[Saved entries]
------------------------------------------------------------

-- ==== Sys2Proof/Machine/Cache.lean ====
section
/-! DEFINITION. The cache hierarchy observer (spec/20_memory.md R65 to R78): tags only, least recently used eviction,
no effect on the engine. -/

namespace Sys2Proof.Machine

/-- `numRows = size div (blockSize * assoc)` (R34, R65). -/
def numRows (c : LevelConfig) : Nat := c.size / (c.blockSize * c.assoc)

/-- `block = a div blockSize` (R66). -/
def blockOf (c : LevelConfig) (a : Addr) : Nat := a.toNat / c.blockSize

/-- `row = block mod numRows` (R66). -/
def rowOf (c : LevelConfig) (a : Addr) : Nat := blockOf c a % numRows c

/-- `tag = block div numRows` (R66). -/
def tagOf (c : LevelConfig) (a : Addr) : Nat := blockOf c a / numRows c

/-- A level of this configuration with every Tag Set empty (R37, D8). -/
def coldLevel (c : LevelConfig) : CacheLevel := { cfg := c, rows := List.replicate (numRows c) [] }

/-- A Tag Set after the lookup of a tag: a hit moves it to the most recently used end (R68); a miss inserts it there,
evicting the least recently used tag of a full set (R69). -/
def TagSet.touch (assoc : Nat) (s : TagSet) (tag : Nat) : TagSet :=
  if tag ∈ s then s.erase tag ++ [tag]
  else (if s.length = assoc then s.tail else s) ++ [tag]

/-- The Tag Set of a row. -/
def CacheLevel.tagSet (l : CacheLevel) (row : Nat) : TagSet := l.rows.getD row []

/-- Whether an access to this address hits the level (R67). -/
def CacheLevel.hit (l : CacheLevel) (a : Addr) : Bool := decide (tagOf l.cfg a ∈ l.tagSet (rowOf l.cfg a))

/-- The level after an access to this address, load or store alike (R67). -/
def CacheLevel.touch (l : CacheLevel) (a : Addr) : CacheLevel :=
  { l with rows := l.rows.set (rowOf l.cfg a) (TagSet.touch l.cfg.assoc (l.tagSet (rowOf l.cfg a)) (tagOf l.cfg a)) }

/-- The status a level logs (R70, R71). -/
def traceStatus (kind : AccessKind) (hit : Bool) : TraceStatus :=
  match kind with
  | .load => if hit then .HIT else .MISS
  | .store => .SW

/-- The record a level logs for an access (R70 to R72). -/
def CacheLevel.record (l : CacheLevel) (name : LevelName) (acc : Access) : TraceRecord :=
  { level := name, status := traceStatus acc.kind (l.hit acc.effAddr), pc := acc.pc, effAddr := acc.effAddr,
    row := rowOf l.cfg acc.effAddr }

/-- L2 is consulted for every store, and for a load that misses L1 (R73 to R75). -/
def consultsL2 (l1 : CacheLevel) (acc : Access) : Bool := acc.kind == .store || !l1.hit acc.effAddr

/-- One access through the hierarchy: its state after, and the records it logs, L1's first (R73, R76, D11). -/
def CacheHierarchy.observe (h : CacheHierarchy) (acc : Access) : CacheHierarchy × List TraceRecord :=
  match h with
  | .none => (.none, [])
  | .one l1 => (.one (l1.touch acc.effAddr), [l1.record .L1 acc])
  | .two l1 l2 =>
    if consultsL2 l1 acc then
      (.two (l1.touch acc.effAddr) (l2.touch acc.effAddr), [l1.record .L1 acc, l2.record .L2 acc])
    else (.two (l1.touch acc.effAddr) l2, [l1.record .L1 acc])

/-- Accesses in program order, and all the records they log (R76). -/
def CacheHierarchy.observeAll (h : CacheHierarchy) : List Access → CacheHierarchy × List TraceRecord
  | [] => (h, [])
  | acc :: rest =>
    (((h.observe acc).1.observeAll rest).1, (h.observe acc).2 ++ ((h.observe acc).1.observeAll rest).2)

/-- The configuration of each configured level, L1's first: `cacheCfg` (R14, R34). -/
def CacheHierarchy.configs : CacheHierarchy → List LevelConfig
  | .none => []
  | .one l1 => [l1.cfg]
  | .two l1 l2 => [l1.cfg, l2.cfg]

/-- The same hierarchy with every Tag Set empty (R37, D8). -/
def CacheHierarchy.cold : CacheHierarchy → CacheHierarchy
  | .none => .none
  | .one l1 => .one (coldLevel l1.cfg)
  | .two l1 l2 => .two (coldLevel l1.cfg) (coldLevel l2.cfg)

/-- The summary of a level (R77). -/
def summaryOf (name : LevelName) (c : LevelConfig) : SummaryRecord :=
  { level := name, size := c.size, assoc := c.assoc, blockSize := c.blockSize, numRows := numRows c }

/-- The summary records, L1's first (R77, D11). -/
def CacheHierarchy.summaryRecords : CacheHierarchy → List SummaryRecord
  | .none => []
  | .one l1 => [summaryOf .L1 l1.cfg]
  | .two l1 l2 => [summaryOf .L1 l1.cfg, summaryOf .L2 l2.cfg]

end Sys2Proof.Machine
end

------------------------------------------------------------

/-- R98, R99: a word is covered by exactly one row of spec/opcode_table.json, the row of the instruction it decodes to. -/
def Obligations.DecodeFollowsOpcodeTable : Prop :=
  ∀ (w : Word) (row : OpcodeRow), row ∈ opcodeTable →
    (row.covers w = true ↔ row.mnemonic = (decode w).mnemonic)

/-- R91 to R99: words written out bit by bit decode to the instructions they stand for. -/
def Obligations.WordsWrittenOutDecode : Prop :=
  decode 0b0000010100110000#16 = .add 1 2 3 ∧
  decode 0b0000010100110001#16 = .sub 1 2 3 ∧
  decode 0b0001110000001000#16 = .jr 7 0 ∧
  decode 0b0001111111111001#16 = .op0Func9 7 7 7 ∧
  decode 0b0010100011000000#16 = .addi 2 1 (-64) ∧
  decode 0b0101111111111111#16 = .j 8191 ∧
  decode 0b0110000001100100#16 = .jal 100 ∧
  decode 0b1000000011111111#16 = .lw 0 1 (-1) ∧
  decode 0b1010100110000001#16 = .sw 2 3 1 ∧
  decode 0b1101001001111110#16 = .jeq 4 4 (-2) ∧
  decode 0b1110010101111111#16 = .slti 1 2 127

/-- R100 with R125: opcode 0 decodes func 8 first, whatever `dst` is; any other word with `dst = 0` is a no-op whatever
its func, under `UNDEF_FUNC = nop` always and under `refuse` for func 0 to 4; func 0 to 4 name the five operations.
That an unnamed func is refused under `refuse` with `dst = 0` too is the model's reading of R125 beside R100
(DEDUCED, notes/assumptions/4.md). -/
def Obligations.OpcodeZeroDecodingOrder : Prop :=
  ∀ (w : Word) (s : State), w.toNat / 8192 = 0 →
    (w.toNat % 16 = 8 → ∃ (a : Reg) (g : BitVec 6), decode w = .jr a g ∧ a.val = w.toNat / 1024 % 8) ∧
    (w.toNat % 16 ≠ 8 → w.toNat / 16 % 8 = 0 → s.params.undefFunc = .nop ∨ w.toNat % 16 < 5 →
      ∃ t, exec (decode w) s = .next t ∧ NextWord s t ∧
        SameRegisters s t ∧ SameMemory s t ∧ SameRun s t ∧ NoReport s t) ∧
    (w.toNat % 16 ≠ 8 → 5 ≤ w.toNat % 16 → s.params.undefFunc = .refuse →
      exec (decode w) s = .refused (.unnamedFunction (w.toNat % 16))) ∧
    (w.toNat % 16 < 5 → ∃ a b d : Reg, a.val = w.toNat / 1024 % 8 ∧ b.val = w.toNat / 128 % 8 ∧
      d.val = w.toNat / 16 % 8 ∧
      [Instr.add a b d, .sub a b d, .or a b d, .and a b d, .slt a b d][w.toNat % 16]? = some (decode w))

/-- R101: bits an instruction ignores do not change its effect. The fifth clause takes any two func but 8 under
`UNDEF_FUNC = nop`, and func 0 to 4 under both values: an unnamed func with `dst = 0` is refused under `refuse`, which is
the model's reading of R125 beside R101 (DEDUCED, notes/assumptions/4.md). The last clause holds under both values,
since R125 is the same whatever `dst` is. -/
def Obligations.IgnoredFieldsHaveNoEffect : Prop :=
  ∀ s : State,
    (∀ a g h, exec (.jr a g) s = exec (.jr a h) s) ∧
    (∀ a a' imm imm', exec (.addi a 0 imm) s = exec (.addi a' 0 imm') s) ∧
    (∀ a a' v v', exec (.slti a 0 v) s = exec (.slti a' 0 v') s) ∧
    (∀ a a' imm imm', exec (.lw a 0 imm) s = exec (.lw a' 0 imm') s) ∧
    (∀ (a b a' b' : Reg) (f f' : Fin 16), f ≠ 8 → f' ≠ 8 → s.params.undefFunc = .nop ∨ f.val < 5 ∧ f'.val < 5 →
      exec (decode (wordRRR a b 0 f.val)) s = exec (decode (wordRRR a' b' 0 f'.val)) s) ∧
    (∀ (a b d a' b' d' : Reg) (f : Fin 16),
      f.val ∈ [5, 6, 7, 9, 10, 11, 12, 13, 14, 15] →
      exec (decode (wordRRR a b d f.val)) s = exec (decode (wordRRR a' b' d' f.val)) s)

------------------------------------------------------------

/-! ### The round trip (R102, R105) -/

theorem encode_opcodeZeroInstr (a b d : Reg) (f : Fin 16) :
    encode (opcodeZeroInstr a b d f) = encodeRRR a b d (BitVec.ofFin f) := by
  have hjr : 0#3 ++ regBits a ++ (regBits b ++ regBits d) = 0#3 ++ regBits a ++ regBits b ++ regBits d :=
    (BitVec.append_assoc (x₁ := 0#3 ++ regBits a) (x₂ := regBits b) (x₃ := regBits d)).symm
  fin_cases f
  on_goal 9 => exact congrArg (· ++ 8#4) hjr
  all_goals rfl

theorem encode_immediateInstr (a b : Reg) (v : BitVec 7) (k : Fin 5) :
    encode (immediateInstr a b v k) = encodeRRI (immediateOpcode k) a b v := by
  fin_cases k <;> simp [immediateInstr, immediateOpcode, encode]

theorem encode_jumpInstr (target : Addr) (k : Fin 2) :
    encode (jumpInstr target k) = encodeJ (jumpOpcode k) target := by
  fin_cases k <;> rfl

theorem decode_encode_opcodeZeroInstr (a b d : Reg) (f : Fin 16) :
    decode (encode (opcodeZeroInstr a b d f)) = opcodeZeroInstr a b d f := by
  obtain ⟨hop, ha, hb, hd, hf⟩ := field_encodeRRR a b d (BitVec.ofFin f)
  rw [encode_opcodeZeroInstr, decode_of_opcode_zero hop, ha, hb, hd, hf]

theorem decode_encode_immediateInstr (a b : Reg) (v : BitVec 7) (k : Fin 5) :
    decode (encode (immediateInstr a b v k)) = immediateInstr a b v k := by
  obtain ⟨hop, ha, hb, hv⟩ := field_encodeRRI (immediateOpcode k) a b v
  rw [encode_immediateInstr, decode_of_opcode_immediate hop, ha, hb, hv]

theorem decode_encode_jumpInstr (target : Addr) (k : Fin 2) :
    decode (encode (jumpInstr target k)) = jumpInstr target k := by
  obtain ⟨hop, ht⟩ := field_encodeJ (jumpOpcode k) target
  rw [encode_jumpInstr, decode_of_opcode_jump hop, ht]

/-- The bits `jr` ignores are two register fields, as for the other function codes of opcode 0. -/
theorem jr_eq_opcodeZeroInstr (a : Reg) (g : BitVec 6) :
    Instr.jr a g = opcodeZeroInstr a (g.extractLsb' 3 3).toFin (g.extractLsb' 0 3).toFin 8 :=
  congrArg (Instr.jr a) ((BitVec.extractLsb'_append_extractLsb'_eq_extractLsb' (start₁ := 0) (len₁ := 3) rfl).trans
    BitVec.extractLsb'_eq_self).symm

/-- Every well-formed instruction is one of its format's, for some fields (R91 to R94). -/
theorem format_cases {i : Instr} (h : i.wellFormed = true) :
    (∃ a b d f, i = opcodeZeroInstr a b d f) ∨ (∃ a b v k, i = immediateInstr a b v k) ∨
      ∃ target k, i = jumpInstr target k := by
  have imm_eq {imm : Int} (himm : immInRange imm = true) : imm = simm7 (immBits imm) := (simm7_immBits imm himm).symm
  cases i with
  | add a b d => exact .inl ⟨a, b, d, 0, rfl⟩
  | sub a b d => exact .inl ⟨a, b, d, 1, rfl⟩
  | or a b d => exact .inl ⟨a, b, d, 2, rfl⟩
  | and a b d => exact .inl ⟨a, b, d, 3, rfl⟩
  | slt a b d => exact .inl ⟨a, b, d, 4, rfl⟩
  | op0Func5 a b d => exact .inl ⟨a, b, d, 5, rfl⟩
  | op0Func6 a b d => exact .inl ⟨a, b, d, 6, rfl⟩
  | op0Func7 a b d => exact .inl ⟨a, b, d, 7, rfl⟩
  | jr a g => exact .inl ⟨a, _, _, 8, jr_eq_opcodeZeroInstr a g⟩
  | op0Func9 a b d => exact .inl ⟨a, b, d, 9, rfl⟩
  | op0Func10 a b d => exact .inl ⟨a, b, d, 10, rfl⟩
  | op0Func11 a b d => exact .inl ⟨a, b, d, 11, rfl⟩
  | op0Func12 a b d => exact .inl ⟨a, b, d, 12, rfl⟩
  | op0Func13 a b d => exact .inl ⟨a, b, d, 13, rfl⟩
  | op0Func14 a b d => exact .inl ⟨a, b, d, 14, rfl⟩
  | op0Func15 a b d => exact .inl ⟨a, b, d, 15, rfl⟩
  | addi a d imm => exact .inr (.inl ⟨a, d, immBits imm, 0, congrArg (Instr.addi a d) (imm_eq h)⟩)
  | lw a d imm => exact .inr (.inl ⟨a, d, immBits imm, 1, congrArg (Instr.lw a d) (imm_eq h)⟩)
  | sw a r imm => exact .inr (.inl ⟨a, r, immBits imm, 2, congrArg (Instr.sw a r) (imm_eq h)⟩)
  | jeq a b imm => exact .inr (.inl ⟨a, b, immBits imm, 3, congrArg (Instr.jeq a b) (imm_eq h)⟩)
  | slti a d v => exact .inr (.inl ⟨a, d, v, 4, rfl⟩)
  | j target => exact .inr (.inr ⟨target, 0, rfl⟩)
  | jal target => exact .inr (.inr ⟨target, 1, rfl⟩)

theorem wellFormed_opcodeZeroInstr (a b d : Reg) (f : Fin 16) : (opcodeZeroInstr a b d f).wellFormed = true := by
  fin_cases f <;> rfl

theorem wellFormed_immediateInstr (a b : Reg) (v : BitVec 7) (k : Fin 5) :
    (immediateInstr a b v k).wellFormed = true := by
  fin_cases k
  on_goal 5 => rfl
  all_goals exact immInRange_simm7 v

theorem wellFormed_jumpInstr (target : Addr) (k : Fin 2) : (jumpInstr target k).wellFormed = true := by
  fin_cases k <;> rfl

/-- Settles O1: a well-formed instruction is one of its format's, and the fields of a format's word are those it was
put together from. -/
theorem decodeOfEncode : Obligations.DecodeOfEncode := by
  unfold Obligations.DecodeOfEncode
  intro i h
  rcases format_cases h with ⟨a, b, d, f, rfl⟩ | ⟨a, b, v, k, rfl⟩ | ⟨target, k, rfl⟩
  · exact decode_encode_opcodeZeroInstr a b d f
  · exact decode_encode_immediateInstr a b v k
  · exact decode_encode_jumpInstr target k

------------------------------------------------------------

## WHAT TO WORK ON
Going back over the entries above, copy word for word every line from the one that has "-- ==== Sys2Proof/Machine/Cache.lean" on through the one that has "def rowOf (c".

## WRITTEN RESPONSE
-- ==== Sys2Proof/Machine/Cache.lean ====
section
/-! DEFINITION. The cache hierarchy observer (spec/20_memory.md R65 to R78): tags only, least recently used eviction,
no effect on the engine. -/

namespace Sys2Proof.Machine

/-- `numRows = size div (blockSize * assoc)` (R34, R65). -/
def numRows (c : LevelConfig) : Nat := c.size / (c.blockSize * c.assoc)

/-- `block = a div blockSize` (R66). -/
def blockOf (c : LevelConfig) (a : Addr) : Nat := a.toNat / c.blockSize

/-- `row = block mod numRows` (R66). -/
def rowOf (c : LevelConfig) (a : Addr) : Nat := blockOf c a % numRows c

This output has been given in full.